Von Dr. Jutta Pillat aus Leipzig, deren kunstreiche Sprachspielerein u.a. in „Nonsens oder was?“ und „Süßholz raspeln“ ihre Liebhaber gefunden haben und die auch lockere Schreib-Workshops anbietet, ist kürzlich ein überraschendes Gedichtbändchen mit ganz anderer Thematik erschienen.

Allein Titel und Untertitel von „die aus der kälte kommen. portraitgedichte“ signalisieren ein eher ernstes Thema, das zugleich Neugier und Interesse wecken kann.

Eine kluge redaktionelle Notiz auf dem Rücktitel stellt den biografischen Bezug zur Herkunft der Autorin „aus der kälte der nachkriegszeit“ her: „in oft wenigen lyrischen zeilen entfalten sich ganze geschichten“ über das, „was ans licht wollte: nach dem aushalten von kälte die suche einer möglichen wärme“.

Gleich am Anfang (S. 5) eine Reflektion der Autorin zu ihrer inneren Verortung in der Welt der „Figuren“, die sicher unmittelbar das Leserinteresse anspricht: „ich steh / in dieser / selbstgewählten / acht … und komme nicht davon“, gelebtes Leben durchscheinend, Offenheit, vielleicht gar Geständnisse, Mut und doch Dezenz.

Anlass für die Wahl der portraitierten Personen: „die oft sehr emotionalen begegnungen mit den in erscheinung getretenen waren von äußerster eindringlichkeit, führten sie doch beim nachsinnen zu äußerungen, die festgehalten werden wollten … ein vorgang, als hätte sich ‚blitzeis‘ gebildet“ (S. 11). (Nebenbei darf man hier den Chiliverlag zur Wahl des marmorierten Papiers beglückwünschen, das beim Lesen an Eisblumen denken lässt).

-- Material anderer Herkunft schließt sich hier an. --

-- ==== Sys2Proof/Laws/KOwners.lean ====
section
/-! SUPPORT. The operations of Machine/Owners.lean keep what `Keeps` names. -/
namespace Sys2Proof.Machine
open Sys2Proof

theorem endTargets_keeps (s : State) (o : Owner) : Keeps s (endTargets s o) := by
  unfold endTargets
  repeat' with_reducible first
    | exact Keeps.refl _ | intro _ | apply Keeps.foldl | apply Keeps.step (endTarget_keeps ..) | split

theorem resetRegions_keeps (s : State) (o : Owner) : Keeps s (resetRegions s o) := by
  unfold resetRegions
  repeat' with_reducible first
    | exact Keeps.refl _ | intro _ | apply Keeps.foldl | apply Keeps.step (gsrFabric_keeps ..)
    | apply Keeps.step (clearRemote_keeps ..)

theorem timeoutRequests_keeps (s : State) (o : Owner) : Keeps s (timeoutRequests s o) := by
  unfold timeoutRequests
  repeat' with_reducible first
    | exact Keeps.refl _ | intro _ | apply Keeps.foldl | apply Keeps.step (clearOut_keeps ..)

theorem emptyMailbox_keeps (s : State) (d : Nat) : Keeps s (emptyMailbox s d) :=
  (State.setMbx_keeps s d _).trans (.memUpd rfl rfl rfl rfl rfl rfl (SMap.wf_filter _) id)

theorem endSessions_keeps (s : State) (o : Owner) : Keeps s (endSessions s o) := by
  unfold endSessions
  repeat' with_reducible first
    | exact Keeps.refl _ | intro _ | apply Keeps.foldl | split | dsimp only | apply Keeps.step (Keeps.foldl ..)
    | apply Keeps.step (Keeps.mk8 ..)

theorem domainReset_keeps (s : State) (d : Nat) : Keeps s (domainReset s d) := by
  unfold domainReset
  repeat' with_reducible first
    | exact Keeps.refl _ | intro _ | apply Keeps.foldl | apply Keeps.step (resetRegions_keeps ..)
    | apply Keeps.step (endTargets_keeps ..) | apply Keeps.step (resetGroups_keeps ..)
    | apply Keeps.step (resetRing_keeps ..) | apply Keeps.step (endSessions_keeps ..)
    | apply Keeps.step (emptyMailbox_keeps ..) | apply Keeps.step (timeoutRequests_keeps ..) | split | dsimp only
    | apply Keeps.step (Keeps.foldl ..)

theorem resetDomain_keeps (d : Nat) (s : State) : Keeps s (resetDomain d s) := by
  unfold resetDomain
  repeat' with_reducible first
    | exact Keeps.refl _ | intro _ | apply Keeps.foldl | apply Keeps.step (serve_keeps ..)
    | apply Keeps.step (finish_keeps ..) | apply Keeps.step (domainReset_keeps ..)

theorem setOwner_keeps (s : State) (res : Nat) (o : Owner) : Keeps s (setOwner s res o) := by
  unfold setOwner
  repeat' with_reducible first
    | exact Keeps.refl _ | intro _ | apply Keeps.foldl | apply Keeps.step (noteCmd_keeps ..)
    | apply Keeps.step (dropEntries_keeps ..) | split | dsimp only | apply Keeps.step (Keeps.foldl ..)
    | apply Keeps.step (Keeps.mk8 ..)

theorem claimRegion_keeps (d : Nat) (s : State) : Keeps s (claimRegion d s) := by
  unfold claimRegion
  repeat' with_reducible first
    | exact Keeps.refl _ | intro _ | apply Keeps.foldl | apply Keeps.step (serve_keeps ..)
    | apply Keeps.step (finish_keeps ..) | apply Keeps.step (setOwner_keeps ..) | split | dsimp only

theorem releaseRegion_keeps (d : Nat) (s : State) : Keeps s (releaseRegion d s) := by
  unfold releaseRegion
  repeat' with_reducible first
    | exact Keeps.refl _ | intro _ | apply Keeps.foldl | apply Keeps.step (serve_keeps ..)
    | apply Keeps.step (finish_keeps ..) | apply Keeps.step (setOwner_keeps ..) | split | dsimp only

theorem setFirewall_keeps (d : Nat) (s : State) : Keeps s (setFirewall d s) := by
  unfold setFirewall
  repeat' with_reducible first
    | exact Keeps.refl _ | intro _ | apply Keeps.foldl | apply Keeps.step (serve_keeps ..)
    | apply Keeps.step (finish_keeps ..) | split | dsimp only | apply Keeps.step (Keeps.foldl ..)
    | apply Keeps.step (Keeps.mk8 ..)

theorem setHostLossPolicy_keeps (d : Nat) (s : State) : Keeps s (setHostLossPolicy d s) := by
  unfold setHostLossPolicy
  repeat' with_reducible first
    | exact Keeps.refl _ | intro _ | apply Keeps.foldl | apply Keeps.step (serve_keeps ..)
    | apply Keeps.step (finish_keeps ..) | apply Keeps.step (noteCmd_keeps ..)
    | apply Keeps.step (State.setPci_keeps ..)

end Sys2Proof.Machine
end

Portraits – und viele verschlüsselt, beim langsamen Bedenken sich erschließend. Enträtseln, Suchen, Finden, für Lyrik-Erfahrene und auch weniger Erfahrene: zur Freude an manch überraschend neuem Wort gesellt sich herausfordernd das Personenraten.

So legt es die Autorin selbst in dem Gedicht „der weltmaler aus leipzig, N.R.“ nahe: „träume wie aus dem kaleidoskop … manchmal tragen die figuren masken,/ wenn sie aus der kälte kommen“ (S. 22). Sehr sinnreich wurden die letzten Worte des Verses für den Buchtitel gewählt. Und weiter geht es programmatisch im Gedicht:

„und doch sind es figuren,
die da erzählen von ihren
fleischlichen und sinnlichen Geschäften
im irgendwo.

splitter eben in dem bild von der gegenwart.
farbe und zeichen und strich neigen einander zu
komposition von früher und währendem.
eventuell entsteht daraus etwas für morgen.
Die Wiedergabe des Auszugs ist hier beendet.